**Collected data entries:**
-- ==== Sys2Proof/Machine/Dispatch.lean ====
section
/-!
DEFINITION. Dispatch.lean: one arm per command (spec/opcode_table.json); each arm is one call of the command's meaning.
-/
namespace Sys2Proof.Machine
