/-- The part powers on, resets by MOD_RST_N, starts in six steps, and senses rails, heat and the test controller. -/
def Obligations.PowerStartUpAndSensing : Prop :=
  (∀ s : State, ∃ t, exec .powerOn s = .next (trace 0x05 uObserve 1 0 t) ∧ t.power.phase = .inReset ∧ t.power.modRstN = false ∧ t.power.cold = true ∧
    t.power.perstN = s.power.perstN ∧ t.power.retained = {} ∧ t.store = {} ∧ t.piers = {} ∧ t.service = {} ∧ t.host = {} ∧ t.coh = {} ∧
    t.milell = {} ∧ t.obs = {} ∧ t.sb = {} ∧ t.deck = {} ∧ t.tsNow = 0 ∧ t.ticks = s.ticks ∧ t.pending = s.pending ∧
    t.sec.lifecycle = s.sec.lifecycle ∧ t.sec.minSvn = s.sec.minSvn ∧ t.sec.hostKey = s.sec.draw ∧ t.sec.serviceKey = s.sec.draw + 1 ∧
    t.sec.contexts = [] ∧ t.sec.slots = [] ∧ t.pair.present = s.pair.present) ∧
  (∀ s : State, s.power.modRstN = true → exec .modRstNFall s =
    .next (chipReset (if s.faults.safe then 4 else 2) { s with power := { s.power with modRstN := false } })) ∧
  (∀ s : State, s.power.modRstN = false → exec .modRstNRise s = .next { s with power := { s.power with
    modRstN := true, phase := .starting, step := 1, stepStart := s.ticks } }) ∧
  (∀ (ok : Bool) (rails : RailRead) (failed : BitVec 4) (late : List (Fin 332)) (s : State), s.power.phase = .starting → s.ticks < stepDue s →
    let run := fun (s : State) => exec (.startStepEnd ok rails failed late) s
    (s.power.step = 1 → run s = .next (nextStep (railsRead rails (emit .pmRead s)))) ∧
    (s.power.step = 2 →
      (ok = true → s.sec.minSvn.toNat ≤ Config.manifestSvn.toNat →
        run s = .next (nextStep { s with sec := { s.sec with fwSvn := Config.manifestSvn } })) ∧
      ((ok = false ∨ Config.manifestSvn.toNat < s.sec.minSvn.toNat) → run s = .next (raise 2941 .ft 0 s))) ∧
    (s.power.step = 3 → late = [] →
      run s = .next (bootUp (let t := nextStep s; { t with milell := { t.milell with booted := true } }))) ∧
    (s.power.step = 4 → run s = .next (nextStep (if s.power.cold then s else wakeUnits 0 1024 s))) ∧
    (s.power.step = 5 → s.power.cold = true → failed = 0 →
      run s = .next (nextStep (let t := wakeUnits 1024 64 s
        { t with power := { t.power with retained := { t.power.retained with trained := 15 } } }))) ∧
    (s.power.step = 6 → run s = .next (endStep6 s))) ∧
  (∀ s : State, s.power.phase = .starting → stepDue s ≤ s.ticks → exec .startStepTimeout s =
    .next (raise 2941 .ft 0 { s with power := { s.power with phase := .failed, failStep := BitVec.ofNat 3 s.power.step } })) ∧
  (∀ s : State, s.power.phase = .served → s.power.done = false → s.pair.st ≠ .pairing → autoEnded s = true → s.coh.qmoves = [] →
    s.coh.sweeping = [] →
    let t := setForcedHw false { s with power := { s.power with done := true } }
    ((Config.commitSvn = false ∨ t.sec.fwSvn.toNat ≤ t.sec.minSvn.toNat) → exec .startupDone s = .next t) ∧
    (Config.commitSvn = true → t.sec.minSvn.toNat < t.sec.fwSvn.toNat →
      exec .startupDone s = .next (restamp 2 { t with sec := { t.sec with minSvn := t.sec.fwSvn } }))) ∧
  (∀ s : State, alive s = true →
    (s.power.pmRead = none →
      exec (.railAlert none) s = .next (let t := emit .pmRead s; { t with power := { t.power with pmRead := some (after 20000 s) } }) ∧
      ∀ r : RailRead, exec (.railAlert (some r)) s =
        .next (trace 0x07 uObserve (r.railOk.toNat + 256 * r.alert.toNat + 65536 * r.code.toNat) 0
          (let t := emit .pmRead s
           { t with power := { t.power with railOk := r.railOk, alert := r.alert, alertCode := r.code, vcoreMeasMv := r.vcoreMv, pmRead := none } }))) ∧
    (∀ d, s.power.pmRead = some d → d ≤ s.ticks →
      exec .pmReadTimeout s = .next (raise 2936 .uc s.pace.vcoreMv.toNat { s with power := { s.power with pmRead := none } })) ∧
    (∀ mv : W16, exec (.vcoreOutOfRange mv) s = .next (raiseLevel 2935 .uc (decide (mv.toNat < 700 ∨ 800 < mv.toNat)) mv.toNat s)) ∧
    (∀ tj : Int, s.power.readings = [] → s.ticks ≤ s.power.lastReading + 1000 →
      let d : Byte := BitVec.ofNat 8 (min 255 tj.toNat)
      exec (.thermalReading tj) s = .next (raiseLevel 2934 .uc (decide (tj < 0 ∨ 105 < tj)) d.toNat (raiseLevel 2934 .ce (decide (95 ≤ tj)) d.toNat
        { s with power := { s.power with readings := [(s.ticks, tj)], lastReading := s.ticks, thermalLost := false }
                 pace := { s.pace with tjC := d } }))) ∧
    (s.power.thermalLost = false → s.power.lastReading + 1001 ≤ s.ticks →
      exec .thermalTimeout s = .next (raise 2938 .uc s.pace.tjC.toNat { s with power := { s.power with thermalLost := true } }))) ∧
  (∀ s : State,
    (∀ i : JtagInstr, i = .bypass ∨ i = .idcode ∨ i = .sample →
      exec (.jtagInstruction i) s = .next { s with power := { s.power with jtag := i } }) ∧
    (∀ c, (s.sec.lifecycle = .deployed ∨ s.sec.lifecycle = .retired) →
      exec (.jtagInstruction (.other c)) s = .next { s with power := { s.power with jtag := .bypass } }) ∧
    (∀ c, (s.sec.lifecycle = .blank ∨ s.sec.lifecycle = .provisioned) →
      exec (.jtagInstruction (.other c)) s = .next { s with power := { s.power with jtag := .other c } }) ∧
    (∀ i : JtagInstr, i = .extest ∨ i = .clamp ∨ i = .highz ∨ i = .extestPulse ∨ i = .extestTrain → s.power.modRstN = true →
      let a := raise 2939 .uc 0 { s with power := { s.power with jtag := i } }
      let b := foldS (List.range 6) fencePort (if a.host.phyUp then linkFalls 5 a else a)
      exec (.jtagInstruction i) s = .next (if b.viaduct.up = true ∨ b.viaduct.step ≠ 0 then linkDown b else b)))
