-- ==== Sys2Proof/Tests/Slice0.lean ====
section
/-!
SUPPORT. Tests/Slice0.lean: one test a command at most, the WellFormed checks, and a state that meets the hypotheses of
each statement.
-/
namespace Sys2Proof.Tests

set_option Elab.async false

open Sys2Proof Sys2Proof.Machine

/-- A served part whose host link is up, with Memory Space and Bus Master Enable set. -/
def served : State :=
  let p : Power := { phase := .served, step := 7 }
  let h : HostPort := { phyUp := true, dlUp := true, mse := true, bme := true }
  { power := p, host := h }

/-- `served` and everything at tick `n`. -/
def servedAt (n : Nat) : State := { served with ticks := n }

/-- The command answers a next state that satisfies `p`. -/
def gives (c : Instr) (s : State) (p : State → Bool) : Bool :=
  match exec c s with
  | .next t => p t
  | _ => false



/-- One trim request is outstanding and due. -/
def trimming : State := { servedAt 30000 with pace := { trimEn := true, request := some (755, 20000) } }

theorem meets_PaceUpdateRecordsSlowestChain :
    ((2778 : W16) ∈ ([2778, 3000] : List W16) ∧ (∀ c ∈ ([2778, 3000] : List W16), (2778 : W16).toNat ≤ c.toNat)) ∧
      alive (servedAt 100) = true ∧ (servedAt 100).pace.nextUpdate ≤ 100 :=
  ⟨⟨by simp, by simp⟩, by decide, by decide⟩

theorem meets_TrimLoopFollowsItsRules_write : alive served = true ∧ served.faults.safe = false := by decide
theorem meets_TrimLoopFollowsItsRules_interval :
    let s := { servedAt 1 with pace := { trimEn := true, nextTrim := 1 } }
    alive s = true ∧ s.faults.safe = false ∧ s.pace.trimEn = true ∧ s.pace.nextTrim ≤ s.ticks ∧
      s.pace.request = none ∧ s.pace.targetPs.toNat + 4 < s.pace.stagePs.toNat := by decide
theorem meets_TrimLoopFollowsItsRules_ack : trimming.pace.request = some (755, 20000) ∧ 20000 ≤ trimming.ticks ∧
    { trimming with ticks := 5 }.ticks < 20000 := by decide
theorem meets_TrimLoopFollowsItsRules_others :
    let s := { servedAt 1 with pace := { trimEn := true, nextTrim := 1, stagePs := 350 } }
    s.pace.stagePs.toNat + 4 < s.pace.targetPs.toNat ∧ 700 < s.pace.vcoreMv.toNat ∧
      ¬ (s.pace.targetPs.toNat + 4 < s.pace.stagePs.toNat) ∧ trimming.pace.request ≠ none := by decide

theorem test_pace_target_clamped :
    gives (.paceTargetWrite 0x80000100) served (fun t => t.pace.targetPs = 300 && t.pace.trimEn) = true := by decide

/-- A trace store with one record, both destinations enabled. -/
def traced : State :=
  let o : Observe := { store := [⟨0x01, 5, 0, 7, 1, 2⟩], portEn := true, bufEn := true }
  { served with obs := o }

theorem meets_TraceRecordIsKeptOrLost : alive served = true ∧ (0x48 : Byte).toNat ∈ traceEvents ∧
    served.obs.eventEn.getLsbD 0x48 = true ∧ TraceStoreSound served := by
  refine ⟨by decide, by decide, by decide, by decide, by decide, by decide⟩

theorem meets_TraceDestinationsTakeRecords : alive traced = true ∧ traced.obs.portEn = true ∧ traced.obs.bufEn = true ∧
    ringStalled traced = false ∧ traced.obs.store[traced.obs.portPos]? = some ⟨0x01, 5, 0, 7, 1, 2⟩ ∧
    traced.obs.store[traced.obs.ringPos]? = some ⟨0x01, 5, 0, 7, 1, 2⟩ ∧ traced.obs.store.length ≤ 2048 := by decide

theorem meets_RingEnableAndSnapshots : alive served = true ∧ served.faults.safe = false ∧ served.obs.bufEn = false ∧
    served.obs.snapBusy = false ∧ ({ served.obs with snapBusy := true } : Observe).snapBusy = true := by decide

theorem test_trace_port_sends :
    gives .tracePortSend traced (fun t =>
      t.out = [.traceRecord ⟨0x01, 5, 0, 7, 1, 2⟩ false] && t.obs.store.length = 1 && t.obs.portPos = 1) = true := by decide

/-- Channel 3 from the host to core 1, idle; channel 4 from core 0 to the host, busy. -/
def bagged : State :=
  let c3 : SbChannel := { sender := 0x01, receiver := 0x11 }
  let c4 : SbChannel := { sender := 0x10, receiver := 0x01, busy := true, goSeq := 5 }
  { served with sb := { channels := [(3, c3), (4, c4)] } }

theorem meets_SaddlebagMessages_go : sbAlive .host bagged = true ∧ (chanGet bagged 3).bound = true ∧
    sbActs .host (chanGet bagged 3).sender = true ∧ (chanGet bagged 3).busy = false := by decide
theorem meets_SaddlebagMessages_refused : sbAlive .host bagged = true ∧ (chanGet bagged 5).bound = false := by decide
theorem meets_SaddlebagMessages_ack : sbAlive .host bagged = true ∧ (chanGet bagged 4).bound = true ∧
    sbActs .host (chanGet bagged 4).receiver = true ∧ (chanGet bagged 4).busy = true := by
  decide
theorem meets_SaddlebagBindingAndMask : alive bagged = true ∧ bagged.faults.safe = false ∧ bagged.sb.lock = false ∧
    (chanGet bagged 5).busy = false ∧ sbCodeOk 0x10 = true ∧ (chanGet bagged 5).sender ≠ 0x10 ∧
    (chanGet bagged 5).receiver ≠ 0x10 ∧ (chanGet bagged 3).sender = 0x01 ∧ barOpen bagged = true ∧
    (chanGet bagged 4).busy = true := by decide

theorem test_go_length_boundary :
    gives (.sbGo 3 .host 16) bagged (fun t => (chanGet t 3).busy && (chanGet t 3).goSeq = 1) = true ∧
    gives (.sbGo 3 .host 17) bagged (fun t => !(chanGet t 3).busy && (chanGet t 3).ackSeq = 1) = true := by decide

/-- Source 5 has a latched CE, and its UC trap waits with one of source 960. -/
def faulty : State :=
  let x : FaultSource := { srcReset 5 with ce := true, count := 1 }
  { servedAt 1000 with faults := { sources := [(5, x)], traps := [(.uc, 960), (.uc, 961)] } }

theorem meets_FaultLatchRecordsTheEvent : alive served = true ∧ (srcInfo 960).level = false ∧ sampled served 960 = true ∧
    (srcInfo 960).can .uc = true ∧ (srcGet served 960).react .uc &&& rChiprst = 0 := by decide
theorem meets_FaultLatchRecordsTheEvent_level : alive served = true ∧ (srcInfo 2935).level = true ∧
    (srcGet served 2935).asserted.getLsbD (clsCode .uc - 1) = false := by decide
theorem meets_ChipResetReactionResetsTheChip : alive served = true ∧ (srcInfo 2579).level = false ∧
    sampled served 2579 = true ∧ (srcInfo 2579).can .ft = true ∧ (srcGet served 2579).status .ft = false ∧
    (srcGet served 2579).react .ft &&& rChiprst ≠ 0 ∧ served.faults.safe = false ∧ reactsNow served = true ∧
    served.faults.handover = none ∧ served.pair.st ≠ .mirrored ∧ served.pair.st ≠ .rejoining := by decide
theorem meets_TrapsAndDispatch : coreRuns 0 faulty = true ∧ repliesOpen faulty = false ∧ (FaultClass.uc, 960) ∈ faulty.faults.traps ∧
    trapBefore (.uc, 960) (.uc, 961) = true ∧ (srcInfo 960).block = some (.domain 0) ∧
    lastQuarter (.domain 0) faulty = false ∧ blockFenced (.domain 0) faulty = false ∧
    (srcGet faulty 960).react .uc &&& rFence ≠ 0 ∧ (srcGet faulty 960).react .uc &&& rChiprst = 0 := by decide
theorem meets_TrapsAndDispatch_bits :
    let s := { served with trestle := [(3, { doorbell := 8 })], faults := { replies := [⟨.pair, true, 2925⟩] } }
    coreRuns 3 s = true ∧ s.faults.traps = [] ∧ (trestleGet s 3).doorbell.getLsbD 3 = true ∧
      (trestleGet s 3).doorbell.getLsbD 2 = false ∧ coreRuns 0 s = true ∧ s.faults.replies = [⟨.pair, true, 2925⟩] ∧ s.host.bindReq = none ∧ handlerRuns 3 s = false ∧
      repliesOpen (dispatchBit 0 0 s) = true ∧ handlerRuns 0 (dispatchBit 0 0 s) = true := by decide
theorem meets_ReactionSets : alive faulty = true ∧ faulty.faults.safe = false ∧ live faulty 5 = false ∧
    faulty.faults.lock = false := by decide
theorem meets_ReactionSets_live :
    let s := { faulty with faults := { sources := [(5, { srcReset 5 with asserted := 1 })], lock := true } }
    alive s = true ∧ s.faults.safe = false ∧ live s 5 = true ∧ s.faults.lock = true := by decide
theorem meets_SafeStateAndFieldErrors : alive faulty = true ∧ faulty.faults.safe = false ∧
    tblWf (fun _ => ({} : GirthPort)) faulty.girth.ports = true ∧ faulty.faults.nextSweep ≤ faulty.ticks ∧
    (srcGet faulty 2942).reactCe &&& rChiprst = 0 ∧ (srcGet faulty 2942).reactUc &&& rChiprst = 0 ∧
    faulty.faults.handover = none ∧ ({ faulty.pair with st := .mirrored } : Pair).st = .mirrored := by decide
theorem meets_SafeStateAndFieldErrors_beat :
    let s := { served with faults := { safe := true, handover := some (some 3) } }
    alive s = true ∧ s.faults.safe = true ∧ s.faults.handover = some (some 3) := by decide

theorem test_latch_counts : gives (.faultLatch 5 .ce .event 7) faulty (fun t =>
    (srcGet t 5).count = 2 && (srcGet t 5).detail = 7 && (srcGet t 5).ce && !(srcGet t 5).uc) = true := by decide
theorem test_sweep_enters_safe : gives (.fsCfgSweep true) faulty (fun t => t.faults.safe && t.faults.safeCause = 1) = true := by
  decide

/-- A scratch tensor of dimension 0 `d0`, on pier 0, flags `fl`: descriptor index `n` lies at 64 n of the allocation. -/
def scratchDesc (dtype rank fl d0 n : Nat) : BitVec 512 :=
  BitVec.ofNat 512 (dtype + rank * 2 ^ 8 + fl * 2 ^ 16 + 2 * 2 ^ 56 + 64 * n * 2 ^ 64 + d0 * 2 ^ 128 + 2 ^ 160 + 2 ^ 192 +
    2 ^ 224 + 2 ^ 128 * 2 ^ 128 + 2 ^ 216 * 2 ^ 216)

/-- A one-stitch program and its run 1, of the stitch word `w`, over eight scratch tensors of FP32. -/
def progOf (w : Nat) : Program :=
  { role := .raw, stitches := [BitVec.ofNat 256 w]
    descs := (List.range 8).map (scratchDesc 0 1 2 1), skives := [], consts := [], scratchBytes := 4096
    scratchBase := [], subst := [], bound := true }

def modelFor (w : Nat) : Model :=
  { chunkCount := 1, portionBytes := 0, modelId := 0, keyId := 0, tagChunk := 1, sections := []
    imgBase := [], portionBase := [], programs := [progOf w], vocab := none }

**WHAT THIS TASK INVOLVES:** Please reproduce the lines from the line with "traced.obs.store[traced.obs.ringPos]? = some" to the line with "theorem meets_SaddlebagMessages_go : sbAlive", both ends included, exactly as they appear above.

**FINAL ANSWER:**
    traced.obs.store[traced.obs.ringPos]? = some ⟨0x01, 5, 0, 7, 1, 2⟩ ∧ traced.obs.store.length ≤ 2048 := by decide

theorem meets_RingEnableAndSnapshots : alive served = true ∧ served.faults.safe = false ∧ served.obs.bufEn = false ∧
    served.obs.snapBusy = false ∧ ({ served.obs with snapBusy := true } : Observe).snapBusy = true := by decide

theorem test_trace_port_sends :
    gives .tracePortSend traced (fun t =>
      t.out = [.traceRecord ⟨0x01, 5, 0, 7, 1, 2⟩ false] && t.obs.store.length = 1 && t.obs.portPos = 1) = true := by decide

/-- Channel 3 from the host to core 1, idle; channel 4 from core 0 to the host, busy. -/
def bagged : State :=
  let c3 : SbChannel := { sender := 0x01, receiver := 0x11 }
  let c4 : SbChannel := { sender := 0x10, receiver := 0x01, busy := true, goSeq := 5 }
  { served with sb := { channels := [(3, c3), (4, c4)] } }

theorem meets_SaddlebagMessages_go : sbAlive .host bagged = true ∧ (chanGet bagged 3).bound = true ∧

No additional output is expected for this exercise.